CRIBE was established as a not-for-profit institute by the Ministry of Research and Innovation in 2008, a time when the forestry sector in northwestern Ontario was collapsing.

There were high expectations that CRIBE would be a catalyst for a new wave of sector growth by helping facilitate a pipeline of new value-added products such as green fuels, fibres, composites and chemicals using forestry biomass.

Armed with a $25-million investment fund, CRIBE doesn’t perform any research but coordinates activity between government, companies and post-secondary institutions.

CRIBE funds up to 50 per cent of a proposed value-added project to the pre-commercialization with either grants or loans. A proponent must provide 25 per cent in cash with the rest coming from either in-kind contributions or other funding corporations.

CRIBE boosted some successes — such as lignin extraction plant at the Resolute mill in Thunder Bay — but other initiatives have been slow to develop, given the tenuous state of the industry.

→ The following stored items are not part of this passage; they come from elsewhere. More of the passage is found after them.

theorem row_covers_of_decodeWX {mk : Nat → Cell → Instr} (hopc : opcField v = opc)
    (hrow : ∀ w x, opcodeRow (mk w x) = ⟨BitVec.ofNat 32 opc, 0xFF00FFFF#32⟩) (h : decodeWX v mk = .ok i) : RowCovers i v := by
  obtain ⟨rfl, hres, hridx⟩ := decodeWX_eq_ok_iff.mp h
  rw [RowCovers, hrow]
  apply BitVec.eq_of_toNat_eq
  rw [and_wxMask, hopc, hres, hridx]
  exact (toNat_ofNat_of_opcField hopc).symm

/-- The row of the command a word decodes to covers the word. The alternatives of `decode` stand in the order of R116: LFF and LFI
are the fourth and fifth, AC, ART, RNDE and RNDD the eighth, ninth and last two, and the one after them is no opcode. -/
theorem row_covers_of_decode (h : decode v = .ok i) : RowCovers i v := by
  unfold decode at h
  split at h
  case h_4 hopc | h_5 hopc => exact row_covers_of_decodeWX hopc (fun _ _ => rfl) h
  case h_8 hopc | h_9 hopc | h_18 hopc | h_19 hopc => exact row_covers_of_decodeRidx hopc (fun _ => rfl) h
  case h_20 => cases h
  all_goals next hopc => exact row_covers_of_decodePlain hopc rfl h

end

/-- Settles O2: the command's row covers the word, which is then the word of the command with the operands it holds. -/
theorem encodeDecodeRoundTrip : Obligations.EncodeDecodeRoundTrip := by
  intro v i h
  have hrow := row_covers_of_decode h
  have hi : i = withOperands v i := Except.ok.inj (h.symm.trans (decode_of_row_covers hrow))
  rw [hi]
  exact ⟨wellFormed_withOperands v i, encode_withOperands hrow⟩

/-- Every mask of the opcode map keeps `OPC`, and every match lies in it. -/
theorem opcodeMap_rows_keep_opcode : ∀ j ∈ opcodeMap,
    (opcodeRow j).maskBits &&& 0xFF#32 = 0xFF#32 ∧ (opcodeRow j).matchBits &&& 0xFF#32 = (opcodeRow j).matchBits := by decide

/-- A row covers words of its own opcode only. -/
theorem opcode_of_row_covers {v : Word} {j : Instr} (hj : j ∈ opcodeMap) (h : RowCovers j v) :
    v &&& 0xFF#32 = (opcodeRow j).matchBits := by
  obtain ⟨hmask, hmatch⟩ := opcodeMap_rows_keep_opcode j hj
  rw [← hmatch, ← h, BitVec.and_assoc, hmask]

/-- The rows of the opcode map have different opcodes. -/
theorem opcodeMap_matchBits_inj :
    ∀ j ∈ opcodeMap, ∀ k ∈ opcodeMap, (opcodeRow j).matchBits = (opcodeRow k).matchBits → j = k := by decide

/-- Settles O3: decoding gives a covering row and a covering row gives the decoding; two rows differ in their opcode. -/
theorem opcodeMapDecides : Obligations.OpcodeMapDecides := by
  refine ⟨fun v => ⟨?_, ?_⟩, fun v i h => row_covers_of_decode h, fun v j hj k hk hjv hkv => ?_⟩
  · rintro ⟨i, h⟩
    refine ⟨withOperands 0 i, withOperands_zero_mem_opcodeMap i, ?_⟩
    rw [opcodeRow_withOperands]
    exact row_covers_of_decode h
  · rintro ⟨j, -, h⟩
    exact ⟨_, decode_of_row_covers h⟩
  · exact opcodeMap_matchBits_inj j hj k hk ((opcode_of_row_covers hj hjv).symm.trans (opcode_of_row_covers hk hkv))

/-- Settles O4: the decoder evaluated on the sample words. -/
theorem sampleWordsDecode : Obligations.SampleWordsDecode := by
  refine ⟨rfl, rfl, rfl, rfl, rfl, rfl, rfl, ?_⟩
  simp only [List.forall_mem_cons]
  exact ⟨nofun, nofun, nofun, nofun, nofun, nofun, nofun⟩

/-! ### A word that is no command -/

/-- A BUSY engine whose word is no command faults on its turn (R111). -/
theorem engineTurn_illegal {s : State} (hb : s.engine.phase = .busy) (hd : ∀ i, decode s.engine.cmd ≠ .ok i) :
    engineTurn s = .other (runIllegal s) := by
  rcases engineTurn_cases s with ⟨h, -⟩ | ⟨-, i, h, -⟩ | ⟨-, err, -, h⟩
  · exact absurd hb h
  · exact absurd h (hd i)
  · exact h

/-- Settles O6: the next move of a BUSY engine on its turn is the fault of the word it latched. -/
theorem illegalWordFaults : Obligations.IllegalWordFaults := by
  intro s hb hd
  refine ⟨fun hp => ?_, fun rest hp => ?_⟩
  · rw [step, nextMove_nil hp, engineTurn_illegal hb hd]
    rfl
  · rw [step, nextMove_turn hp, engineTurn_illegal (s := { s with pending := rest }) hb hd]
    rfl

end Sys2Proof.Proofs

/-! ## Two commands in a row that XOR into STATE (R141, R143, R144, R212, R213) -/

namespace Sys2Proof.Proofs

open Sys2Proof Sys2Proof.Machine Sys2Proof.Claims Sys2Proof.Laws

section

variable {i : Instr} {s t : State}

/-- The first of the commands is completed, and the others run from what it left. -/
theorem runAll_cons {is : List Instr} (h : exec i s = .next t) : runAll (i :: is) s = runAll is t := by
  rw [runAll, h]

/-- What a command that writes STATE answers when no cause applies to it. -/
theorem exec_eq_stateIs {m : Mat4} (h : runs i s.engine)
    (hw : commandEffect i Config.params s.engine = s.engine.setState m) : exec i s = .next (stateIs s m) := by
  rw [exec_of_runs h, hw]
  rfl

/-- No cause looks at STATE or the flags of completion (R331). -/
theorem runs_stateIs (m : Mat4) (h : runs i s.engine) : runs i (stateIs s m).engine := h

/-- A command that writes a layer of the engine into STATE restores STATE on its second run, if there the layer gives it back. -/
theorem runAll_twice_restores {layer : Engine → Mat4} (h : runs i s.engine)
    (hw : ∀ e, commandEffect i Config.params e = e.setState (layer e))
    (hback : layer (stateIs s (layer s.engine)).engine = s.engine.state) :
    runAll [i, i] s = .next (stateIs s s.engine.state) := by
  rw [runAll_cons (exec_eq_stateIs h (hw _)), runAll_cons (exec_eq_stateIs (runs_stateIs _ h) (hw _)), hback]
  rfl

end

/-- Every cell of a matrix XORed with itself is 0. -/
theorem xorMat_self_getElem (m : Mat4) (n : Fin 16) : (xorMat m m)[n] = 0 := by
  have h := cellAt_xorMat m m n.isLt
  rwa [BitVec.xor_self, cellAt_of_lt _ n.isLt] at h
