-- ==== Sys2Proof/Syntax.lean ====
section
/-! DEFINITION. Syntax.lean: the rows of the opcode map (30_encoding.md R75) as one inductive, and the two kinds of
word that cross a port (R63). -/

namespace Sys2Proof

/-- One constructor per row of spec/opcode_table.json. The first four are words the host offers on IN. The last three
are the tokens the block hands out on OUT: each stands for the EMIT step that emits it (R107). -/
inductive Instr where
  /-- START (R98): begin a conversion of `n` bytes. -/
  | start (n : Length)
  /-- PAIR (R99): the next two bytes, `b0` the earlier. -/
  | pair (b0 b1 : Byte)
  /-- ILLEGAL with OP = 0b00 (R100); `data` is ignored. -/
  | illegalOp00 (data : BitVec 16)
  /-- ILLEGAL with OP = 0b11 (R100); `data` is ignored. -/
  | illegalOp11 (data : BitVec 16)
  /-- HYPHEN (R108): hand out CHAR(0x2D) between two syllables. -/
  | hyphen
  /-- CHAR (R109): hand out character `c` of the current syllable. -/
  | char (c : Byte)
  /-- END (R110): hand out the end marker. -/
  | endTok
  deriving DecidableEq, Repr

/-- A token on OUT (R69): a character, the hyphen among them, or the end marker. -/
inductive Token where
  | char (c : Byte)
  | fin
  deriving DecidableEq, Repr

/-- One whole transfer on a port (R53, R63): the port alone tells the format. -/
inductive Transfer where
  /-- IN carries one CMD word. -/
  | cmd (x : CmdWord)
  /-- OUT carries one TOK word. -/
  | tok (t : TokWord)
  deriving DecidableEq, Repr

end Sys2Proof
end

As Wiebe prepares a new organizational strategic plan for next year, he suggested there may be some tweaks toward applying a “new face” to CRIBE.

“We’re hoping to change the approach without changing the core mandate of what we are, which is innovation with wood fibre.”

Wiebe said CRIBE’s original concept was good, but the investments must become more “fruitful.”

“How we brand it and move forward may change, but the sense that this has to make a business case will always be there.”

The next evolution will surely involve greater involvement with international trade investment agencies to lure outside players to the region.

With sawmills on the rebound in the region, Wiebe said there’s an abundance of residual fibre that wasn’t available in 2008.
“The capacity is building up to a point where we can really do something.”

CRIBE also announced some reshuffling on the board of directors.

Stepping down as chairman is Frank Dottori, founder of Tembec and now the president of White River Forest Products. He remains as a board member.

Replacing him is Michael Willick, a forestry consultant, who was CRIBE’s first CEO when the organization was formed.

Departing from the board are Don Campbell and J.P. Gladu, who are leaving after six years and three years, respectively. Stepping in is Doug Murray, CEO of the Thunder Bay Community Economic Development Commission and a former Resolute Forest Products mill manager in Thunder Bay.